** What the task asks **
Give again, word for word, each line below starting at the one that contains "s.sigs := rfl" and ending at the one that contains "s.inbound := rfl".

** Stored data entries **
# # #
/-! ## A unit is marked poisoned or not. -/

@[simp] theorem State.setPoison_pending (s : State) (pa : Nat) (b : Bool) : (s.setPoison pa b).pending = s.pending := rfl
@[simp] theorem State.setPoison_free (s : State) (pa : Nat) (b : Bool) : (s.setPoison pa b).free = s.free := rfl
@[simp] theorem State.setPoison_out (s : State) (pa : Nat) (b : Bool) : (s.setPoison pa b).out = s.out := rfl
@[simp] theorem State.setPoison_deferred (s : State) (pa : Nat) (b : Bool) : (s.setPoison pa b).deferred = s.deferred := rfl
@[simp] theorem State.setPoison_regs (s : State) (pa : Nat) (b : Bool) : (s.setPoison pa b).regs = s.regs := rfl
@[simp] theorem State.setPoison_cnts (s : State) (pa : Nat) (b : Bool) : (s.setPoison pa b).cnts = s.cnts := rfl
@[simp] theorem State.setPoison_mem (s : State) (pa : Nat) (b : Bool) : (s.setPoison pa b).mem = s.mem := rfl
@[simp] theorem State.setPoison_poison (s : State) (pa : Nat) (b : Bool) :
    (s.setPoison pa b).poison = s.poison.set false (pa / 256) b := rfl
@[simp] theorem State.setPoison_bad (s : State) (pa : Nat) (b : Bool) : (s.setPoison pa b).bad = s.bad := rfl
@[simp] theorem State.setPoison_dead (s : State) (pa : Nat) (b : Bool) : (s.setPoison pa b).dead = s.dead := rfl
@[simp] theorem State.setPoison_chunks (s : State) (pa : Nat) (b : Bool) : (s.setPoison pa b).chunks = s.chunks := rfl
@[simp] theorem State.setPoison_ledgers (s : State) (pa : Nat) (b : Bool) : (s.setPoison pa b).ledgers = s.ledgers := rfl
@[simp] theorem State.setPoison_shared (s : State) (pa : Nat) (b : Bool) : (s.setPoison pa b).shared = s.shared := rfl
@[simp] theorem State.setPoison_verified (s : State) (pa : Nat) (b : Bool) : (s.setPoison pa b).verified = s.verified := rfl
@[simp] theorem State.setPoison_wipes (s : State) (pa : Nat) (b : Bool) : (s.setPoison pa b).wipes = s.wipes := rfl
@[simp] theorem State.setPoison_contribs (s : State) (pa : Nat) (b : Bool) : (s.setPoison pa b).contribs = s.contribs := rfl
@[simp] theorem State.setPoison_owing (s : State) (pa : Nat) (b : Bool) : (s.setPoison pa b).owing = s.owing := rfl
@[simp] theorem State.setPoison_nextOwed (s : State) (pa : Nat) (b : Bool) : (s.setPoison pa b).nextOwed = s.nextOwed := rfl
@[simp] theorem State.setPoison_reads (s : State) (pa : Nat) (b : Bool) : (s.setPoison pa b).reads = s.reads := rfl
@[simp] theorem State.setPoison_mended (s : State) (pa : Nat) (b : Bool) : (s.setPoison pa b).mended = s.mended := rfl
@[simp] theorem State.setPoison_hot (s : State) (pa : Nat) (b : Bool) : (s.setPoison pa b).hot = s.hot := rfl
@[simp] theorem State.setPoison_t2ctr (s : State) (pa : Nat) (b : Bool) : (s.setPoison pa b).t2ctr = s.t2ctr := rfl
@[simp] theorem State.setPoison_t2base (s : State) (pa : Nat) (b : Bool) : (s.setPoison pa b).t2base = s.t2base := rfl
@[simp] theorem State.setPoison_t2node (s : State) (pa : Nat) (b : Bool) : (s.setPoison pa b).t2node = s.t2node := rfl
@[simp] theorem State.setPoison_t2cache (s : State) (pa : Nat) (b : Bool) : (s.setPoison pa b).t2cache = s.t2cache := rfl
@[simp] theorem State.setPoison_rollWant (s : State) (pa : Nat) (b : Bool) : (s.setPoison pa b).rollWant = s.rollWant := rfl
@[simp] theorem State.setPoison_tlbs (s : State) (pa : Nat) (b : Bool) : (s.setPoison pa b).tlbs = s.tlbs := rfl
@[simp] theorem State.setPoison_ctlbs (s : State) (pa : Nat) (b : Bool) : (s.setPoison pa b).ctlbs = s.ctlbs := rfl
@[simp] theorem State.setPoison_ptrs (s : State) (pa : Nat) (b : Bool) : (s.setPoison pa b).ptrs = s.ptrs := rfl
@[simp] theorem State.setPoison_faults (s : State) (pa : Nat) (b : Bool) : (s.setPoison pa b).faults = s.faults := rfl
@[simp] theorem State.setPoison_nextFault (s : State) (pa : Nat) (b : Bool) : (s.setPoison pa b).nextFault = s.nextFault := rfl
@[simp] theorem State.setPoison_invals (s : State) (pa : Nat) (b : Bool) : (s.setPoison pa b).invals = s.invals := rfl
@[simp] theorem State.setPoison_nextInval (s : State) (pa : Nat) (b : Bool) : (s.setPoison pa b).nextInval = s.nextInval := rfl
@[simp] theorem State.setPoison_ats (s : State) (pa : Nat) (b : Bool) : (s.setPoison pa b).ats = s.ats := rfl
@[simp] theorem State.setPoison_sieve (s : State) (pa : Nat) (b : Bool) : (s.setPoison pa b).sieve = s.sieve := rfl
@[simp] theorem State.setPoison_cfgs (s : State) (pa : Nat) (b : Bool) : (s.setPoison pa b).cfgs = s.cfgs := rfl
@[simp] theorem State.setPoison_progs (s : State) (pa : Nat) (b : Bool) : (s.setPoison pa b).progs = s.progs := rfl
@[simp] theorem State.setPoison_beat (s : State) (pa : Nat) (b : Bool) : (s.setPoison pa b).beat = s.beat := rfl
@[simp] theorem State.setPoison_cores (s : State) (pa : Nat) (b : Bool) : (s.setPoison pa b).cores = s.cores := rfl
@[simp] theorem State.setPoison_queues (s : State) (pa : Nat) (b : Bool) : (s.setPoison pa b).queues = s.queues := rfl
@[simp] theorem State.setPoison_fetched (s : State) (pa : Nat) (b : Bool) : (s.setPoison pa b).fetched = s.fetched := rfl
@[simp] theorem State.setPoison_turn (s : State) (pa : Nat) (b : Bool) : (s.setPoison pa b).turn = s.turn := rfl
@[simp] theorem State.setPoison_launches (s : State) (pa : Nat) (b : Bool) : (s.setPoison pa b).launches = s.launches := rfl
@[simp] theorem State.setPoison_nextLaunch (s : State) (pa : Nat) (b : Bool) : (s.setPoison pa b).nextLaunch = s.nextLaunch := rfl
@[simp] theorem State.setPoison_gruns (s : State) (pa : Nat) (b : Bool) : (s.setPoison pa b).gruns = s.gruns := rfl
@[simp] theorem State.setPoison_ctxs (s : State) (pa : Nat) (b : Bool) : (s.setPoison pa b).ctxs = s.ctxs := rfl
@[simp] theorem State.setPoison_mobjs (s : State) (pa : Nat) (b : Bool) : (s.setPoison pa b).mobjs = s.mobjs := rfl
@[simp] theorem State.setPoison_graphs (s : State) (pa : Nat) (b : Bool) : (s.setPoison pa b).graphs = s.graphs := rfl
@[simp] theorem State.setPoison_latches (s : State) (pa : Nat) (b : Bool) : (s.setPoison pa b).latches = s.latches := rfl
@[simp] theorem State.setPoison_slots (s : State) (pa : Nat) (b : Bool) : (s.setPoison pa b).slots = s.slots := rfl
@[simp] theorem State.setPoison_destroys (s : State) (pa : Nat) (b : Bool) : (s.setPoison pa b).destroys = s.destroys := rfl
@[simp] theorem State.setPoison_log (s : State) (pa : Nat) (b : Bool) : (s.setPoison pa b).log = s.log := rfl
@[simp] theorem State.setPoison_ports (s : State) (pa : Nat) (b : Bool) : (s.setPoison pa b).ports = s.ports := rfl
@[simp] theorem State.setPoison_sigs (s : State) (pa : Nat) (b : Bool) : (s.setPoison pa b).sigs = s.sigs := rfl
@[simp] theorem State.setPoison_nextSig (s : State) (pa : Nat) (b : Bool) : (s.setPoison pa b).nextSig = s.nextSig := rfl
@[simp] theorem State.setPoison_inbound (s : State) (pa : Nat) (b : Bool) : (s.setPoison pa b).inbound = s.inbound := rfl
@[simp] theorem State.setPoison_changes (s : State) (pa : Nat) (b : Bool) : (s.setPoison pa b).changes = s.changes := rfl
@[simp] theorem State.setPoison_nextHandle (s : State) (pa : Nat) (b : Bool) : (s.setPoison pa b).nextHandle = s.nextHandle := rfl
@[simp] theorem State.setPoison_failed (s : State) (pa : Nat) (b : Bool) : (s.setPoison pa b).failed = s.failed := rfl
@[simp] theorem State.setPoison_awaitSpare (s : State) (pa : Nat) (b : Bool) : (s.setPoison pa b).awaitSpare = s.awaitSpare := rfl
@[simp] theorem State.setPoison_halted (s : State) (pa : Nat) (b : Bool) : (s.setPoison pa b).halted = s.halted := rfl
@[simp] theorem State.setPoison_kmc (s : State) (pa : Nat) (b : Bool) : (s.setPoison pa b).kmc = s.kmc := rfl
@[simp] theorem State.setPoison_flood (s : State) (pa : Nat) (b : Bool) : (s.setPoison pa b).flood = s.flood := rfl
@[simp] theorem State.setPoison_alarmId (s : State) (pa : Nat) (b : Bool) : (s.setPoison pa b).alarmId = s.alarmId := rfl
@[simp] theorem State.setPoison_bellId (s : State) (pa : Nat) (b : Bool) : (s.setPoison pa b).bellId = s.bellId := rfl
@[simp] theorem State.setPoison_resets (s : State) (pa : Nat) (b : Bool) : (s.setPoison pa b).resets = s.resets := rfl
@[simp] theorem State.setPoison_nextReset (s : State) (pa : Nat) (b : Bool) : (s.setPoison pa b).nextReset = s.nextReset := rfl
@[simp] theorem State.setPoison_aborts (s : State) (pa : Nat) (b : Bool) : (s.setPoison pa b).aborts = s.aborts := rfl
@[simp] theorem State.setPoison_fenced (s : State) (pa : Nat) (b : Bool) : (s.setPoison pa b).fenced = s.fenced := rfl
@[simp] theorem State.setPoison_parishEnd (s : State) (pa : Nat) (b : Bool) : (s.setPoison pa b).parishEnd = s.parishEnd := rfl
@[simp] theorem State.setPoison_keys (s : State) (pa : Nat) (b : Bool) : (s.setPoison pa b).keys = s.keys := rfl
@[simp] theorem State.setPoison_bells (s : State) (pa : Nat) (b : Bool) : (s.setPoison pa b).bells = s.bells := rfl
@[simp] theorem State.setPoison_pview (s : State) (pa : Nat) (b : Bool) : (s.setPoison pa b).pview = s.pview := rfl
@[simp] theorem State.setPoison_snap (s : State) (pa : Nat) (b : Bool) : (s.setPoison pa b).snap = s.snap := rfl
@[simp] theorem State.setPoison_hints (s : State) (pa : Nat) (b : Bool) : (s.setPoison pa b).hints = s.hints := rfl
@[simp] theorem State.setPoison_dump (s : State) (pa : Nat) (b : Bool) : (s.setPoison pa b).dump = s.dump := rfl
@[simp] theorem State.setPoison_sec (s : State) (pa : Nat) (b : Bool) : (s.setPoison pa b).sec = s.sec := rfl
@[simp] theorem State.setPoison_pow (s : State) (pa : Nat) (b : Bool) : (s.setPoison pa b).pow = s.pow := rfl
@[simp] theorem State.setPoison_rots (s : State) (pa : Nat) (b : Bool) : (s.setPoison pa b).rots = s.rots := rfl
@[simp] theorem State.setPoison_boot (s : State) (pa : Nat) (b : Bool) : (s.setPoison pa b).boot = s.boot := rfl
@[simp] theorem State.setPoison_mod (s : State) (pa : Nat) (b : Bool) : (s.setPoison pa b).mod = s.mod := rfl
@[simp] theorem State.setPoison_bridge (s : State) (pa : Nat) (b : Bool) : (s.setPoison pa b).bridge = s.bridge := rfl

end Sys2Proof.Machine
end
# # #
** Result of the task **
@[simp] theorem State.setPoison_sigs (s : State) (pa : Nat) (b : Bool) : (s.setPoison pa b).sigs = s.sigs := rfl
@[simp] theorem State.setPoison_nextSig (s : State) (pa : Nat) (b : Bool) : (s.setPoison pa b).nextSig = s.nextSig := rfl
@[simp] theorem State.setPoison_inbound (s : State) (pa : Nat) (b : Bool) : (s.setPoison pa b).inbound = s.inbound := rfl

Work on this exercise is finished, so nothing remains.